This issue is very debatable. Some poeple say feeding your fish too much is not good for their health. Believe it or not but fish can suffer from obsesity. Feeding your fish too little is also bad. Feeding your fish just right is the best IMO. You do not need to feed your piranha until he looks a ballon. I have read that the best way to feed your fish is every other day. In the wild fish do not eat everyday and not as good as what you are feeding them. So when they get to gorge themselve all the sudden it can alter the body metablism and health.


----------



## Grosse Gurke (Jan 3, 2003)

I never feed my fish on a regular pattern, I change it up all the time. I sometimes feed every other day, or wait 4 days to feed. They always eat everything and are very aggressive toward eating. I think overfeeding is way worse than underfeeding.


----------



## thePACK (Jan 3, 2003)

grosse gurke said:


> I never feed my fish on a regular pattern, I change it up all the time. I sometimes feed every other day, or wait 4 days to feed. They always eat everything and are very aggressive toward eating. I think overfeeding is way worse than underfeeding.

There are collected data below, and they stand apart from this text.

/-- Settles O54, clause by clause in its order: what clocks, caps and faults change is no rail's voltage, no memory and, of a curve, what each clause names. -/
theorem powerEvents : Obligations.PowerEvents := by
  unfold Obligations.PowerEvents
  intro s c q cvf cvl pts f l o j v d bw st est p tj k curve pm cls rail
  refine ⟨fun hf hl hlow hex => ?_, fun hd ht => ?_, fun hd ht => ?_, fun hl => ?_, fun hd => ?_, fun ht hl => ?_, fun ht => ?_,
    fun hs hv => ?_, fun hs => ?_, fun hs hv => ?_, fun ht hl => ?_, fun ht => ?_, ?_⟩
  · obtain ⟨u, hu, h⟩ := remeasure_lowers hf hl hlow hex
    exact ⟨u, by rw [exec_remeasurement, hu]; rfl, h⟩
  · obtain ⟨u, hu, ⟨hdue, hcvf⟩, hvolt⟩ := curveDue_due hd ht
    exact ⟨u, by rw [exec_curveUpdateTimeout, hu]; rfl, hdue, hcvf, (hvolt _).1⟩
  · rw [exec_curveUpdateTimeout, curveDue_early hd ht]; rfl
  · obtain ⟨u, hu, h⟩ := remeasureLane_points (s := s) (o := o.val) (j := j.val) hl
    exact ⟨u, by rw [exec_laneRemeasurement, hu]; rfl, h⟩
  · exact laneCapApply_due hd
  · obtain ⟨u, hu, hc, hreq⟩ := powerTick_due ht hl
    exact ⟨u, by rw [exec_powerControlTick, hu]; rfl, hc.lastTick, hc.sameMemory, hreq c.val⟩
  · rw [exec_powerControlTick, powerTick_between ht]; rfl
  · by_cases hlow : rail.volt < v
    · obtain ⟨u, hu, hrail, hfreq⟩ := settleRail_raise hs hv hlow
      exact ⟨u, by rw [exec_railSettle, hu]; rfl, by rw [hrail], fun _ => ⟨by rw [hrail], by rw [hrail], hfreq c.val⟩⟩
    · obtain ⟨u, hu, hvolt⟩ := settleRail_lower hs hv hlow
      exact ⟨u, by rw [exec_railSettle, hu]; rfl, hvolt, fun h => absurd h hlow⟩
  · obtain ⟨u, hu, h⟩ := settleRail_stepUp hs
    exact ⟨u, by rw [exec_railSettle, hu]; rfl, h⟩
  · rw [exec_railSettle, settleRail_idle hs hv]; rfl
  · obtain ⟨u, hu, hc, hcore⟩ := budgetTick_due bw st est p.val ht hl
    have hmem : u.budgetMem = pm := by rw [hc.rest]; rfl
    have harr : u.budgetArray = 3000 - pm := by rw [hc.rest]; rfl
    refine ⟨u, by rw [exec_budgetTick, hu]; rfl, hmem, harr, by rw [hc.rest]; rfl, by rw [hc.rest]; rfl, fun hk hle => ?_, fun hk hlt => ?_⟩
    · rw [harr] at hle; exact (hcore c.val hk).1 hle
    · rw [harr] at hlt; exact (hcore c.val hk).2 hlt
  · rw [exec_budgetTick, budgetTick_between bw st est p.val ht]; rfl
  · exact ⟨_, exec_junctionSample c tj s, sample_curve s c.val tj⟩

end Sys2Proof.Machine
end
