-- ==== Sys2Proof/Config.lean ====
section
/-!
DEFINITION. What one module fixes (its identity) and the free values: constants without a body, of which nothing can be
proved, applied to what they depend on (log entries 4, 6, 8, 10, 11).
-/
namespace Sys2Proof.Config

/-- An undefined byte: memory space, era and key (spec/09_memory.md R198; spec/16_power.md R379). -/
opaque undefByte : Nat → Nat → Nat → BitVec 8

/-- An undefined accumulator word: era and key (spec/05_accumulators.md R122). -/
opaque undefWord : Nat → Nat → BitVec 32

/-- Whether an unwritten tier unit fails its parity check: era and unit; and on the second read (spec/09_memory.md R198). -/
opaque undefParity : Nat → Nat → Bool
opaque undefParityAgain : Nat → Nat → Bool

/-- Random draws of the security processor, by the state's draw counter: SEAL_NONCE, BLOB_ID, private keys and signature
nonces. -/
opaque random64 : Nat → BitVec 64
opaque random384 : Nat → BitVec 384
opaque random256 : Nat → BitVec 256

/-- An undefined word of a DEBUG_READ or region scan, by the state's draw counter. -/
opaque freeWord : Nat → Nat → BitVec 32

/-- What a word of a region scan stands for: staging, accumulator and slice words by their number in the core's memory or the slice, a
word of the core's table memory by area (sum tables, plane-scale operands, activation scale codes), half and number, or anything else
of the region. -/
inductive ScanPlace where
  | staging (word : Nat)
  | acc (bank : Bool) (word : Nat)
  | slice (word : Nat)
  | sums (half : Bool) (word : Nat)
  | scales (half : Bool) (word : Nat)
  | codes (half : Bool) (word : Nat)
  | other
deriving DecidableEq, Repr, Inhabited

/-- The layout of a region scan, which spec/13_commands.md and spec/14_trust.md do not give, by word number. -/
opaque scanPlace : Nat → ScanPlace

/-- Whether a spare core passes its known-answer test (spec/17_modes_repair.md R400), by the state's draw counter. -/
opaque spareTest : Nat → Bool

/-- Plate to coolant resistance in µK/W at a flow of 0, for which spec/16_power.md R382 gives no value. -/
opaque stillPlate : Nat

/-- Values that spec/03_quantiser.md and spec/06_vector_engine.md leave unstated for some operands: the range (in units of
2^−149) that sets the scale of a group whose largest positive code is 0 (W1, two's complement), by that group's magnitude; the step that stands for a
master scale whose previous step is no positive number; a zero point under LEARNED, by column and group; an element of a
padding column that a rotation across columns mixes in; the signedness that SGRAD reads W codes with. -/
opaque unitNeed : Nat → Nat
opaque lostStep : Nat → Nat
opaque learnedZero : Nat → Nat → BitVec 8
opaque padMaster : Nat → Nat → BitVec 16
opaque sgradSigned : Bool

/-- The shortfall that PLAN_TOO_LARGE reports where no tensor was passed over (spec/09_memory.md R214 states none), by the near and the
far demand. -/
opaque shortfall : Nat → Nat → BitVec 64

/-- Byte offset of a parameter of a command whose layout the spec does not give: opcode, parameter number. -/
opaque paramOffset : BitVec 8 → Nat → BitVec 32

/-- The identity key (spec/14_trust.md R324), the serial number and the certificate chain as byte strings. -/
opaque identityPriv : BitVec 384
opaque certificates : List (BitVec 8)
opaque serial : List (BitVec 8)

/-- SHA-384 of the boot ROM (spec/14_trust.md Table 14-4). -/
opaque romDigest : BitVec 384

/-- Holtod's image-signing public key, held in the boot ROM (spec/14_trust.md R340). -/
opaque holtodKey : BitVec 768

/-- The image a module is manufactured with. -/
opaque factoryVersion : BitVec 32
opaque factoryDigest : BitVec 384

/-- Version of the lowering that an image VERSION carries (spec/08_xekoade.md R187). -/
opaque lowerVersion : BitVec 32 → BitVec 16

/-- What lowering gives: rows, each with the identity of the plan record that it serves, and the step's commit barrier rows. -/
structure Lowering where
  rows : List (BitVec 1024)
  served : List (Option (BitVec 32))
  barriers : List Nat
deriving DecidableEq, Repr, Inhabited

/-- The choice that a lowering makes: deterministic in LOWER_VER, plan bytes and descriptor snapshot (spec/08_xekoade.md R190). The spec does
not give its rows, only what they must keep (Machine/Lowering.lean). -/
opaque lowering : BitVec 16 → List (BitVec 8) → BitVec 1024 → Option Lowering

/-- Record, section kind and reason of a plan that this choice gives no rows for. -/
opaque lowerReason : BitVec 16 → List (BitVec 8) → BitVec 1024 → BitVec 32 × BitVec 8 × BitVec 8

/-- What spec/10_fabric.md and spec/14_trust.md leave to the link layer: the hello message (fabric identity, node, port), the resume message,
the doze request and the sleep notice, the nonce of a confirmation; and ADDR, CTX and bytes of the messages that Table 10-3 gives no layout. -/
opaque helloBytes : BitVec 64 → BitVec 14 → Nat → List (BitVec 8)
opaque resumeBytes : BitVec 64 → List (BitVec 8)
opaque dozeBytes : List (BitVec 8)
opaque sleepBytes : List (BitVec 8)
opaque confirmNonce : List (BitVec 8)
opaque bodyHead : Body → BitVec 42 × BitVec 22
opaque bodyByte : Body → Nat → BitVec 8

/-- The plan whose bytes a blob holds, where they are not those of the plan that the command came with: the spec gives no byte layout of
records. -/
opaque readPlan : List (BitVec 8) → Plan

end Sys2Proof.Config
end

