def onPower (f : Power → Power) (s : State) : State := { s with power := f s.power }
def onPins (f : Pins → Pins) (s : State) : State := { s with pins := f s.pins }
def onThermal (f : Thermal → Thermal) (s : State) : State := { s with thermal := f s.thermal }

/-- An event with a condition: its effect, or nothing. -/
def event (cond : Bool) (f : State → State) (s : State) : Host.Outcome State Fault Refusal :=
  if cond then done s (f s) else .next s

/-! ### Link bring-up starts, spec/10_fabric.md R229, spec/18_limits.md R414 -/

/-- A cable is sensed, or the port has been ACTIVE since the cold reset. -/
def sensed (s : State) (p : Nat) : Bool :=
  (if p = 6 then !s.pins.lashSenseN else !bitAt s.pins.fabricSenseN p) || (port s p).everActive

/-- A fabric port enabled in PORT_EN, or the lash port of a pair, a stranded half or a pending LASH. -/
def wanted (s : State) (p : Nat) : Bool :=
  if p = 6 then s.pair.role != .solo || s.gw.lash.isSome else portEnabled s p && !(port s p).offHold

/-- Bring-up starts on an OFF port that is wanted and sensed, with the rails up, outside SLEEP and in ENROLLED. -/
def bringUp (p : Nat) (s : State) : State :=
  let q := port s p
  if q.state = .off && q.hs = .idle && wanted s p && sensed s p && s.power.rails && s.power.state != .sleep &&
      s.trust.lifecycle = .enrolled then
    onPort p (fun q => { q with hs := .train, transcript := [] }) s
  else s

def bringUpAll (s : State) : State := (List.range 7).foldl (fun s p => bringUp p s) s

/-! ### AUX -/

/-- R357, R358: when AUX fails queued ordinary events are lost into the battery-backed count. -/
def Recorder.auxFail (l : Recorder) : Recorder :=
  let lost := l.queue.filter (fun r => !r.isProt)
  match lost with
  | [] => { l with markWait := [] }
  | r :: _ =>
    let last := lost.getLast?.getD r
    { l with queue := l.queue.filter Rec.isProt, loss := satAdd l.loss lost.length, lossFirst := some (l.lossFirst.getD r),
             lossLast := (last.source, last.code), markWait := [] }

/-- R358: the LOST record with DEFERRED set goes before everything kept. -/
def Recorder.auxBack (l : Recorder) : Recorder :=
  if l.loss = 0 then l
  else { l with queue := l.lostRecord 8 :: l.queue, loss := 0, lossFirst := none, lossLast := (0, 0) }

/-- spec/14_trust.md R347: CELL_LOW is set below 2.6 V, with one record for each crossing (`flags` DEFERRED where the crossing
came without AUX). -/
def cellCheck (flags : BitVec 8) (mv : BitVec 16) (s : State) : State :=
  let low := decide (mv.toNat < 2600)
  let t := { s with trust := { s.trust with cellMv := mv, cellLow := low } }
  if low && !s.trust.cellLow then { t with log := t.log.push (t.log.stamp Code.cellLow flags []) } else t

/-- R358: LOST, TAMPER, the protected events kept, AUX_ORDER, POWER_UP, in this order. -/
def auxRecords (deferred : Bool) (cell : BitVec 16) (s : State) : State :=
  let kept := s.log.queue
  let s := { s with log := ({ s.log with queue := [] } : Recorder).auxBack }
  let s := tamperRecord (if deferred then 8 else 0) s
  let s := { s with log := { s.log with queue := s.log.queue ++ kept } }
  let s := if s.power.auxOrder then
      { s with log := s.log.push (s.log.stamp Code.auxOrder 8 []), power := { s.power with auxOrder := false } } else s
  let s := cellCheck 8 cell s
  let s := bootImage s
  record Code.powerUp (wordBytes cell ++ [BitVec.ofNat 8 (b2n s.trust.running), BitVec.ofNat 8 s.trust.lifecycle.code]) s

/-- Table 17-4, step 1: the island boots. Cell loss loses the latch (spec/14_trust.md R347), restores the counters from flash (R352) and
trips sensor 7. -/
def auxGood (islandOk : Bool) (cell : BitVec 16) (slotId : BitVec 3) (ownerPresentN : Bool) (s : State) : State :=
  let s := { s with
    pins := { s.pins with aux := true, slotId := slotId, ownerPresentN := ownerPresentN, thermTripN := true }
    power := { s.power with startup := 1, auxReady := false, railFaults := 0, lockout := freeAux s.power.lockout }
    thermal := { s.thermal with outletTarget := 0x370, dutyMin := 25, duty := 1000, cappedMs := 0, boostMs := 0, conds := [],
                                tripped := false, hot := false, loopOn := false, ran := false }
    trust := { s.trust with cellMv := cell, tamperLatch := if islandOk then s.trust.tamperLatch else 0 }
    log := if islandOk then { s.log with powerCycles := s.log.powerCycles + 1, flashCycles := s.log.powerCycles + 1 }
           else { s.log with opSeconds := s.log.flashOp + 256, powerCycles := s.log.flashCycles + 1,
                             flashCycles := s.log.flashCycles + 1 } }
  let deferred := decide (s.trust.tamperLatch ≠ 0)
  let s := if islandOk then s else zeroise 0x80 s
  let s := auxRecords deferred cell s
  onPower (fun p => { p with mainHold := s.pins.mainEn }) s

def execAuxGood (islandOk : Bool) (cell : BitVec 16) (slotId : BitVec 3) (ownerPresentN : Bool) (s : State) :
    Host.Outcome State Fault Refusal :=
  event (!s.pins.aux) (auxGood islandOk cell slotId ownerPresentN) s

/-- R371: the emergency sequence if MAIN is up, then the tamper cell; THERM_TRIP_N and SMB_ALERT_N are released. -/
def auxLost (s : State) : State :=
  let order := s.power.rails
  let s := if order then emergencyDown s else standby s
  { s with
    pins := { s.pins with aux := false, thermTripN := true, smbAlertN := true }
    power := { s.power with startup := 0, auxReady := false, auxOrder := s.power.auxOrder || order }
    thermal := { s.thermal with tripped := false, hot := false }
    log := s.log.auxFail }

def execAuxLost (s : State) : Host.Outcome State Fault Refusal := event s.pins.aux auxLost s

/-! ### MAIN -/

/-- R386: when the valve loop starts, integ makes the duty 100 %. Temperatures are in 1/16 °C, integ in 1/160 K·s. -/
def startInteg (outlet : Int) (target : BitVec 16) : Int := 32000 - 80 * (outlet - target.toNat)

/-- Tables 16-3 and 17-4: MAIN good, rails up, PLLs locked, regions gated at 850 MHz; memory training is next. -/
def startMain (s : State) : State :=
  let s := coldStart s
  let s := { s with
    power := { s.power with rails := true, mainHold := false, state := .run, startup := 2 }
    pins := { s.pins with thermTripN := true }
    thermal := { s.thermal with tripped := false, hot := false, tp := s.thermal.tj * 62500, loopOn := true, ran := true,
                                integ := startInteg s.thermal.outlet s.thermal.outletTarget, duty := 1000 } }
  bringUpAll s

/-- The lockouts of R370 and the conditions of R365. -/
def mainAllowed (s : State) : Bool := s.pins.aux && s.power.auxReady && s.power.lockout = .none && !s.power.rails

def mainEnAssert (s : State) : State :=
  let s := onPins (fun p => { p with mainEn := true }) s
  if mainAllowed s then startMain s
  else if s.pins.aux && !s.power.auxReady && s.power.lockout = .none then onPower (fun p => { p with mainHold := true }) s
  else s

def execMainEnAssert (s : State) : Host.Outcome State Fault Refusal := event (!s.pins.mainEn) mainEnAssert s

/-- R365: AUX has been good for 20 ms and the island boot has ended; a held MAIN_EN acts. -/
def mainHoldRelease (s : State) : State :=
  let s := onPower (fun p => { p with auxReady := true }) s
  if s.power.mainHold && s.pins.mainEn && mainAllowed s then startMain s else s

def execMainHoldRelease (s : State) : Host.Outcome State Fault Refusal :=
  event (s.pins.aux && !s.power.auxReady) mainHoldRelease s

/-- R369: the down sequence into STANDBY; a lockout until deassertion ends. -/
def mainEnDeassert (s : State) : State :=
  let s := onPins (fun p => { p with mainEn := false }) s
  let s := if s.power.rails then standby s else s
  onPower (fun p => { p with mainHold := false, lockout := freeDeassert p.lockout }) s

def execMainEnDeassert (s : State) : Host.Outcome State Fault Refusal := event s.pins.mainEn mainEnDeassert s

/-- The band of R366: 0 in range, 1 to 4 its rows. -/
def mainBandOf (mv : Nat) : Nat :=
  if mv < 36000 then 2 else if mv < 38000 then 1 else if mv ≤ 50000 then 0 else if mv ≤ 55000 then 3 else 4

/-- R366: each record once for each entry into its band. -/
def mainRange (mv : Nat) (lasted : Bool) (s : State) : State :=
  let s := onThermal (fun t => { t with mainMv := mv }) s
  let b := mainBandOf mv
  if b = 0 then onThermal (fun t => { t with mainBand := 0 }) s
  else if !lasted then (if s.thermal.mainBand = b then s else onThermal (fun t => { t with mainBand := 0 }) s)
  else
    let s := if s.thermal.mainBand = b then s else record Code.mainRange (leBytes 2 mv) s
    let s := onThermal (fun t => { t with mainBand := b }) s
    if b = 2 || b = 4 then emergencyDown s else s

def execMainRange (mv : Nat) (lasted : Bool) (s : State) : Host.Outcome State Fault Refusal :=
  event s.power.rails (mainRange mv lasted) s

/-- R370. -/
def railFault (rail : Fin 12) (phase : Fin 3) (mv : Nat) (s : State) : State :=
  let s := record Code.railFault (leBytes 1 rail.val ++ leBytes 1 phase.val ++ leBytes 2 mv) s
  let s := emergencyDown s
  onPower (fun p => { p with railFaults := p.railFaults + 1, lockout := if 2 ≤ p.railFaults then lockAux p.lockout else p.lockout }) s

def execRailFault (rail : Fin 12) (phase : Fin 3) (mv : Nat) (s : State) : Host.Outcome State Fault Refusal :=
  event s.pins.aux (railFault rail phase mv) s

/-! ### Clocks, R374 -/

def pllLossOfLock (r : Fin 64) (s : State) : State :=
  let s := record Code.clockFault (regionParam s r) s
  if (region s r).inService then fenceNow r .pll s else onRegion r (fun g => { g with clock := .gated }) s

def execPllLossOfLock (r : Fin 64) (s : State) : Host.Outcome State Fault Refusal :=
  event ((region s r).clock = .ready) (pllLossOfLock r) s

def execLinkRefclkFault (s : State) : Host.Outcome State Fault Refusal :=
  event s.power.rails (fun s => emergencyDown (record Code.clockFault [0xFF] s)) s

/-- The timetable keeps running; completions are held until the link returns. -/
def execPcieRefclkLoss (s : State) : Host.Outcome State Fault Refusal :=
  event s.pins.pcieRef (fun s => onGw (fun g => { g with linkUp := false }) (onPins (fun p => { p with pcieRef := false }) s)) s

/-! ### PERST_N and the warm reset -/

/-- The endpoint's registers return to their reset values and the link is down; no completion is posted (R319). -/
def resetEndpoint (s : State) : State :=
  onGw (fun g => { g with linkUp := false, err := 0, enable := false, irqEn := false, sqBase := 0, sqSize := 0, sqTail := 0,
                          sqHead := 0, cqBase := 0, cqSize := 0, cqHead := 0, cqTail := 0, phase := true, msix := [] }) s

/-- spec/18_limits.md R411: FULL_STRAP is sampled; a warm reset before READY resets only the endpoint. -/
def perstNFall (fullStrap : Bool) (s : State) : State :=
  let s := onPins (fun p => { p with perstN := false, fullStrap := fullStrap }) s
  if !s.power.rails then resetEndpoint s
  else if s.pins.fullStrap then bringUpAll (coldReset (resetEndpoint s))
  else
    let s := resetEndpoint s
    if s.power.startup = 6 then onGw (fun g => { g with warmPending := true, held := [] }) s
    else onGw (fun g => { g with held := [], accepted := [], outstanding := 0 }) s

def execPerstNFall (fullStrap : Bool) (s : State) : Host.Outcome State Fault Refusal :=
  event s.pins.perstN (perstNFall fullStrap) s

def execPcieLinkUp (s : State) : Host.Outcome State Fault Refusal :=
  event (s.power.rails && !s.gw.linkUp) (fun s =>
    onGw (fun g => { g with linkUp := true }) (onPins (fun p => { p with perstN := true, pcieRef := true }) s)) s

/-- Held completions that the ring has room for are posted. -/
def postAll : Nat → State → State
  | 0, s => s
  | n + 1, s =>
    match s.gw.held with
    | [] => s
    | c :: _ => if canPost s && s.pair.role != .secondary then postAll n (postOne c true true s) else s

/-- R319: WARM_RESET for every outstanding command, ENABLE cleared, vector 1; without a link nothing is posted. -/
def warmPosts (s : State) : State :=
  if s.gw.linkUp then
    let s := completeAllClear Status.warmReset s
    let s := postAll s.gw.held.length s
    raiseVec1 (onGw (fun g => { g with enable := false }) s)
  else s

/-- R392, R393: the reset takes effect between boundaries; the other half resets too (R277). -/
def warmNow (s : State) : State :=
  warmReset (warmPosts (sendLash .warmReset s))

def execWarmResetEffect (s : State) : Host.Outcome State Fault Refusal := event (s.gw.warmPending && s.power.rails) warmNow s

/-- R392: HALTED if a job was started, else READY; power RUN, or as a SLEEP or DOZE left it. -/
def controlRestartDone (s : State) : State :=
  let s := onPower (fun p => { p with startup := 6, state := .run }) s
  settleDoze (onGw (fun g => { g with runstate := if s.job.started then .halted else .ready }) s)

def execControlRestartDone (s : State) : Host.Outcome State Fault Refusal := event (s.power.startup = 7) controlRestartDone s

/-! ### Start-up, R394 to R396 -/

/-- The security processor makes both key pairs from its random source (spec/09_memory.md R216). -/
def newMemKeys (s : State) : State :=
  let k (i : Nat) : BitVec 256 := Config.random256 (s.free + i)
  { s with mem := { s.mem with keys := some { near := (k 0, k 1), far := (k 2, k 3) } }, free := s.free + 4 }

def memoryTrained (failed : Option (Fin 24)) (s : State) : State :=
  match failed with
  | some k => onPower (fun p => { p with startup := 9 }) (record Code.selftestFail ([0xFF, 0xFF, 0xFF] ++ leBytes 1 k.val) s)
  | none =>
    newMemKeys (onPower (fun p => { p with startup := 3 }) s)

def execMemoryTrained (failed : Option (Fin 24)) (s : State) : Host.Outcome State Fault Refusal :=
  event (s.power.startup = 2) (memoryTrained failed) s

/-- Spares given to the failing cores of the regions of one row band, in ascending region order, each core the lowest free
index: (region, core, spare), or the region and core that found none. -/
def assignSpares (bad : List Nat) : List (Nat × Nat) → List Nat → List (Nat × Nat × Nat) → List (Nat × Nat × Nat) ⊕ (Nat × Nat)
  | [], _, acc => .inl acc.reverse
  | (r, k) :: rest, used, acc =>
    match freeSpare used bad with
    | none => .inr (r, k)
    | some i => assignSpares bad rest (i :: used) ((r, k, i) :: acc)

/-- R395: a region for which no spare is left is fenced, and its band is assigned again without it. -/
def bandSpares (bad : List Nat) (fails : Nat → List Nat) : Nat → List Nat → List (Nat × Nat × Nat) × List (Nat × Nat)
  | 0, _ => ([], [])
  | n + 1, regions =>
    match assignSpares bad (regions.flatMap (fun r => (fails r).map (fun k => (r, k)))) [] [] with
    | .inl a => (a, [])
    | .inr (r, k) =>
      let rest := bandSpares bad fails n (regions.filter (fun x => x != r))
      (rest.1, (r, k) :: rest.2)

 agree..also too much feeding is going to cause water problems..i feed every third day..and its the best thing i have ever done..keeps the water well maintained and i don't have to pay an arm and a legs in the end to feed them..


----------



## Death in #'s (Apr 29, 2003)

thePACK said:


> grosse gurke said:
> 
> 
> > I never feed my fish on a regular pattern, I change it up all the time. I sometimes feed every other day, or wait 4 days to feed. They always eat everything and are very aggressive toward eating. I think overfeeding is way worse than underfeeding.
> ...


 thats what i just started and i love it 
not to bad on the pocket and when food hits the water they compete for it


----------